Exercise prompt ▸
For every line in the data below that contains "repeat", copy the line.

Stored data ▸
--- START ---
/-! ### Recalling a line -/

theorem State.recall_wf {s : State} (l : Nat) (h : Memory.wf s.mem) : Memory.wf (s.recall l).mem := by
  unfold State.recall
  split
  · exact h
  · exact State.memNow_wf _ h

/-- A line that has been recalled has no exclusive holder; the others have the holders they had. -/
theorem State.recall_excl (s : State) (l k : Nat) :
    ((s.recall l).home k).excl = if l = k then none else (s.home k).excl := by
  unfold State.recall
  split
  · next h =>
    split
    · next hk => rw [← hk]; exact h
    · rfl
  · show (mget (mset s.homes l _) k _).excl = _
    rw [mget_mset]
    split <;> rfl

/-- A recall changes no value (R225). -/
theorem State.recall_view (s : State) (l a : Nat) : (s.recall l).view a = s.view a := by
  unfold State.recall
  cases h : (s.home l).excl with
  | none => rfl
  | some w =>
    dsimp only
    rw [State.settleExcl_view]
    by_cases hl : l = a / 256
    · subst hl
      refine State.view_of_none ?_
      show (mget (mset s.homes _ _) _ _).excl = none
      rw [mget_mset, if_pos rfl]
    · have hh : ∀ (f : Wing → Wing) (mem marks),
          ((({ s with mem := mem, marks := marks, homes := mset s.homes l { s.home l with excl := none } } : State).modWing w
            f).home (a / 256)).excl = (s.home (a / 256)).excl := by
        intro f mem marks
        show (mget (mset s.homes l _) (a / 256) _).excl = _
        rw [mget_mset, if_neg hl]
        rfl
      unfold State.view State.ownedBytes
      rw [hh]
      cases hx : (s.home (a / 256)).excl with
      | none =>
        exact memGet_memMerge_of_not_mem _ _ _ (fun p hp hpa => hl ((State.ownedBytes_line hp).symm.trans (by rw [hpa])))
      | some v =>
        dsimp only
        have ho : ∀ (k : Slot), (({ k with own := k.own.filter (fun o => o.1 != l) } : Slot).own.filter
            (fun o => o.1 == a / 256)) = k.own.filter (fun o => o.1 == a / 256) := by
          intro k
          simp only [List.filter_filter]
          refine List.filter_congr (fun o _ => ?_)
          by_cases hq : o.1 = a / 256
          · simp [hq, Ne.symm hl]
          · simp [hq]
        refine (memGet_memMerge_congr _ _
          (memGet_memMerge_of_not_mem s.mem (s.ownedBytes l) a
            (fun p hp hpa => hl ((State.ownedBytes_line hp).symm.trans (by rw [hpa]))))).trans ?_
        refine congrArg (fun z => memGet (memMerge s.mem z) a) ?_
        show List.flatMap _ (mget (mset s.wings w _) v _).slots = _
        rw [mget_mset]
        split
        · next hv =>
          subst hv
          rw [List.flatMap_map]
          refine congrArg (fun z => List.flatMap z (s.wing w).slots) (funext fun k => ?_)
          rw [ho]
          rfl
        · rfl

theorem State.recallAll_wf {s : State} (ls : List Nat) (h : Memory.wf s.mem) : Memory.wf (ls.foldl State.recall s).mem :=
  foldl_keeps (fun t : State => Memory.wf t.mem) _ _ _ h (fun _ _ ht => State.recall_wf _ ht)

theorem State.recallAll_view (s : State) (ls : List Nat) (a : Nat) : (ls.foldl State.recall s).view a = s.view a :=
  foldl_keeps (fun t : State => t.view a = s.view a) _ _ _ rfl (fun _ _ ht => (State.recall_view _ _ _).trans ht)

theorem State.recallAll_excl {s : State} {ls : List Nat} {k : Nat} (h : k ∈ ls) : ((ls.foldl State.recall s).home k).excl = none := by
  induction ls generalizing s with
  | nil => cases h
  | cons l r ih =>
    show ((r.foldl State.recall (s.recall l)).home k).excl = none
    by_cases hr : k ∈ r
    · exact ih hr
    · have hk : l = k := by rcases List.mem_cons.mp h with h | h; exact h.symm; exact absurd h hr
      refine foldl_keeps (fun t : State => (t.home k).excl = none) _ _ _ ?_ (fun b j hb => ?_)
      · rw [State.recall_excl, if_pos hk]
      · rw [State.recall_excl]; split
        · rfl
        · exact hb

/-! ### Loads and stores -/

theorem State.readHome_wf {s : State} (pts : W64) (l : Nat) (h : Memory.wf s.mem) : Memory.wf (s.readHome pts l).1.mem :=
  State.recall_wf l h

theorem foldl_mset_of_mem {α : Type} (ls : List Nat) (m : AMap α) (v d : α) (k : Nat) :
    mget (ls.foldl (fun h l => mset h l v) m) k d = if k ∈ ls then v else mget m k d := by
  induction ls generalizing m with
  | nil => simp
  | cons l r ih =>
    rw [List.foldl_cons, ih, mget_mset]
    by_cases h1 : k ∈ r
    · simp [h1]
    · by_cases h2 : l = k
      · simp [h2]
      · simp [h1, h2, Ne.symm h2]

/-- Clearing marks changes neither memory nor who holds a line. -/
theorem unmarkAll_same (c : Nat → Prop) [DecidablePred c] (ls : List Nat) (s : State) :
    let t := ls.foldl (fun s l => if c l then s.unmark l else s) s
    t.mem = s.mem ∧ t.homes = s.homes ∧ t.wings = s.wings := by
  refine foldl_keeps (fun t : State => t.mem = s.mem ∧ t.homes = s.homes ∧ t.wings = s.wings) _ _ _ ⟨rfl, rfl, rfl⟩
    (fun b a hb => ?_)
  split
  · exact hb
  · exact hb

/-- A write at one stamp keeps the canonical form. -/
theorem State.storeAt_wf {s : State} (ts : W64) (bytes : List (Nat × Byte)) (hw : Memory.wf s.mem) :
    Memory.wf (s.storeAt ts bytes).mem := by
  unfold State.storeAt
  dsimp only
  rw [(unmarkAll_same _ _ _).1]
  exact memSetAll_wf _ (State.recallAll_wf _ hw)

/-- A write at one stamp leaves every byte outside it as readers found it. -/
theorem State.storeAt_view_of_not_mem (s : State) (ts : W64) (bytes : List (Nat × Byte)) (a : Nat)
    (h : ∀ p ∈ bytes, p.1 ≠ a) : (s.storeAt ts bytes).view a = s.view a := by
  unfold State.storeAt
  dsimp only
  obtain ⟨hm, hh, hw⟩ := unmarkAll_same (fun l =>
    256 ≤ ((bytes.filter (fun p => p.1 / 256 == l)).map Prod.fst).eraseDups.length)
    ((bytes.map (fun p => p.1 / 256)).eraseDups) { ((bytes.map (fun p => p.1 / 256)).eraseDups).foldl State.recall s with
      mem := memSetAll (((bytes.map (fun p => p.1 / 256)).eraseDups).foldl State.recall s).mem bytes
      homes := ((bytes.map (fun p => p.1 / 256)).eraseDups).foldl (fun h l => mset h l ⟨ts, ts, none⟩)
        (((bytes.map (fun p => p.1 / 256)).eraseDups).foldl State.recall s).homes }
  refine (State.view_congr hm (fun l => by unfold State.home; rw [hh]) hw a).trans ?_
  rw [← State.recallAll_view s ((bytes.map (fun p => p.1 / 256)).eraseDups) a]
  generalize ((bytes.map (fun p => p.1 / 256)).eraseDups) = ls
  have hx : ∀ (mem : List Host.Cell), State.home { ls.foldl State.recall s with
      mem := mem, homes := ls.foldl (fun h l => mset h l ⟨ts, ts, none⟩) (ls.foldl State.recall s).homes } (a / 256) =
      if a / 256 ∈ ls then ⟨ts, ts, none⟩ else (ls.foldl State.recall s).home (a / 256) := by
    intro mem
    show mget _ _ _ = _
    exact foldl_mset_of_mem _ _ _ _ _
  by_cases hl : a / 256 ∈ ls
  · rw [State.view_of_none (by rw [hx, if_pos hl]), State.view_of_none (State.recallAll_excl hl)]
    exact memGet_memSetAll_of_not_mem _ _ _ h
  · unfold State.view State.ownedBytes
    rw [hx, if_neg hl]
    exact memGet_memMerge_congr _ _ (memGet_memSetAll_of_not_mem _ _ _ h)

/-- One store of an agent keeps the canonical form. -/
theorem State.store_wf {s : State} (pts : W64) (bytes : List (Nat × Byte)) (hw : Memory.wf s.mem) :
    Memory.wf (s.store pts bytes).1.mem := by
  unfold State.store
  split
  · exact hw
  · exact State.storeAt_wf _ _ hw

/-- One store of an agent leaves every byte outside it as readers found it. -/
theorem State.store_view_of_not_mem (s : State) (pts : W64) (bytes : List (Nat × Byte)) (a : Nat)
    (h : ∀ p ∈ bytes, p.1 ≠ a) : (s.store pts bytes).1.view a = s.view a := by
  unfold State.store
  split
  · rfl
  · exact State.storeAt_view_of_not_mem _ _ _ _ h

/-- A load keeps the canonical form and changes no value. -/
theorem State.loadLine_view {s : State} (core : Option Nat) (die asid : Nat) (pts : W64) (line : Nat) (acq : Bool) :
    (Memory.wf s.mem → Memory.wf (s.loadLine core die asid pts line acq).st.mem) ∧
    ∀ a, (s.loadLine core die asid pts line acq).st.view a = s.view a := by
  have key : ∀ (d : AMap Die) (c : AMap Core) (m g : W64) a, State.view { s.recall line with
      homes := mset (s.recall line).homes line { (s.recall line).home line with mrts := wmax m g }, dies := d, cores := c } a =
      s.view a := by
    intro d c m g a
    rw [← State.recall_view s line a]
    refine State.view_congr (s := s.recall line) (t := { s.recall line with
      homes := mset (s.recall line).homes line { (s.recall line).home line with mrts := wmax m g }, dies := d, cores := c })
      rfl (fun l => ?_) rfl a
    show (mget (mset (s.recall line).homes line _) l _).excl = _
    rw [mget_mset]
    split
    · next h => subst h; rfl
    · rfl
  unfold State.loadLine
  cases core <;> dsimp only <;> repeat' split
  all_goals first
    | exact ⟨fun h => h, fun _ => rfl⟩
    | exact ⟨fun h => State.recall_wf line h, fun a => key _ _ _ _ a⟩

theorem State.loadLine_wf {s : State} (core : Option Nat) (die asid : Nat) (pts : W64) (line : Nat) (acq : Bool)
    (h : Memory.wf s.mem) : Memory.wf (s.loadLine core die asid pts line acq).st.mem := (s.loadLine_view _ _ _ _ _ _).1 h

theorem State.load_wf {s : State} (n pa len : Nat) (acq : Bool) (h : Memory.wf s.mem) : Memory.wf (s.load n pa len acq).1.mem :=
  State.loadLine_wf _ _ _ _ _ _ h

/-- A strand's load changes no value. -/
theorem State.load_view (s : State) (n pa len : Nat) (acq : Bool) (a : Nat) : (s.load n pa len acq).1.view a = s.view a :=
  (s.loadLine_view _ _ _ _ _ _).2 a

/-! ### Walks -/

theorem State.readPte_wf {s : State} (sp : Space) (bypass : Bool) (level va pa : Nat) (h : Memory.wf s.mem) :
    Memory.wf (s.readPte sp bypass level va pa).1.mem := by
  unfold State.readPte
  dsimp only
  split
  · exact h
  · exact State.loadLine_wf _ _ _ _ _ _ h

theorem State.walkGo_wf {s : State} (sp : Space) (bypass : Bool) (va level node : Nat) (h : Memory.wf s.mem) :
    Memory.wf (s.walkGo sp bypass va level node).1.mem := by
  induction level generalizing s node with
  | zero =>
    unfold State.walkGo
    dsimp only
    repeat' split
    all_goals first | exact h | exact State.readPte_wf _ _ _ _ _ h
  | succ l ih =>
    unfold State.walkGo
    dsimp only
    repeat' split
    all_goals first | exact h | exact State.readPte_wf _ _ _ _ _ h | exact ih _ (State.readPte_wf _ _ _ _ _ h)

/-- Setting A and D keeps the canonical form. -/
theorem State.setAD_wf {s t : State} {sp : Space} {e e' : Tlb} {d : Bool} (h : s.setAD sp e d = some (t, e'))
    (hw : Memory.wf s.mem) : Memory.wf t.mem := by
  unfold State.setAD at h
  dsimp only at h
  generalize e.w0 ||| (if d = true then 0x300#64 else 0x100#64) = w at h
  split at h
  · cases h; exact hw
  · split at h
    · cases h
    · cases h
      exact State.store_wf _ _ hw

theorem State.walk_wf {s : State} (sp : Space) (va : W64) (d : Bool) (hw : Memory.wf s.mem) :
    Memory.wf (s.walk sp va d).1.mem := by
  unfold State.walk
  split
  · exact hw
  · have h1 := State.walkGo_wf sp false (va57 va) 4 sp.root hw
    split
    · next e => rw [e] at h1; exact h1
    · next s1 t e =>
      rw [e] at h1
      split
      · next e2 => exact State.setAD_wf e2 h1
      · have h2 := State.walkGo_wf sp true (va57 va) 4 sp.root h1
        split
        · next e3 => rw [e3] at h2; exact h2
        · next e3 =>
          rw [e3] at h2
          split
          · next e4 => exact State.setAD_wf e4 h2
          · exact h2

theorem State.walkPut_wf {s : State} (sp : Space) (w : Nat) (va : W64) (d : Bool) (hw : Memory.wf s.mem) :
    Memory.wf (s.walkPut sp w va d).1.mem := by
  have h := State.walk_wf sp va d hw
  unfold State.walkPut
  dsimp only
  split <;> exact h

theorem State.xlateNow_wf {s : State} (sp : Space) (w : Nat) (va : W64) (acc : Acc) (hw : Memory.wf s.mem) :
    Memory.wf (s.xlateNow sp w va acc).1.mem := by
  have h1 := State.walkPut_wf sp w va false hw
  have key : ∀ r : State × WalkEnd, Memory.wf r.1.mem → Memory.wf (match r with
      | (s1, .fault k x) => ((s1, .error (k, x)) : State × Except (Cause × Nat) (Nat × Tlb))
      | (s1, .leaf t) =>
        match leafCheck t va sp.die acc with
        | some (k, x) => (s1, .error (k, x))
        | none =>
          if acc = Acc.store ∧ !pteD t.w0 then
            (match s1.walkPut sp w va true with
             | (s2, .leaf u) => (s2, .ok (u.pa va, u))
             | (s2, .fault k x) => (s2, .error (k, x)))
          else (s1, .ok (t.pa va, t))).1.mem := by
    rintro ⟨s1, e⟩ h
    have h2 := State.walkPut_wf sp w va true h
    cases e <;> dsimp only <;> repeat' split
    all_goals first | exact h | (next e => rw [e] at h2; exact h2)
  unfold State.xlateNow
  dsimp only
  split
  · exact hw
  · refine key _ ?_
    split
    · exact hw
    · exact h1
--- END ---
Output for this exercise ▸
  cases core <;> dsimp only <;> repeat' split
    repeat' split
    repeat' split
    cases e <;> dsimp only <;> repeat' split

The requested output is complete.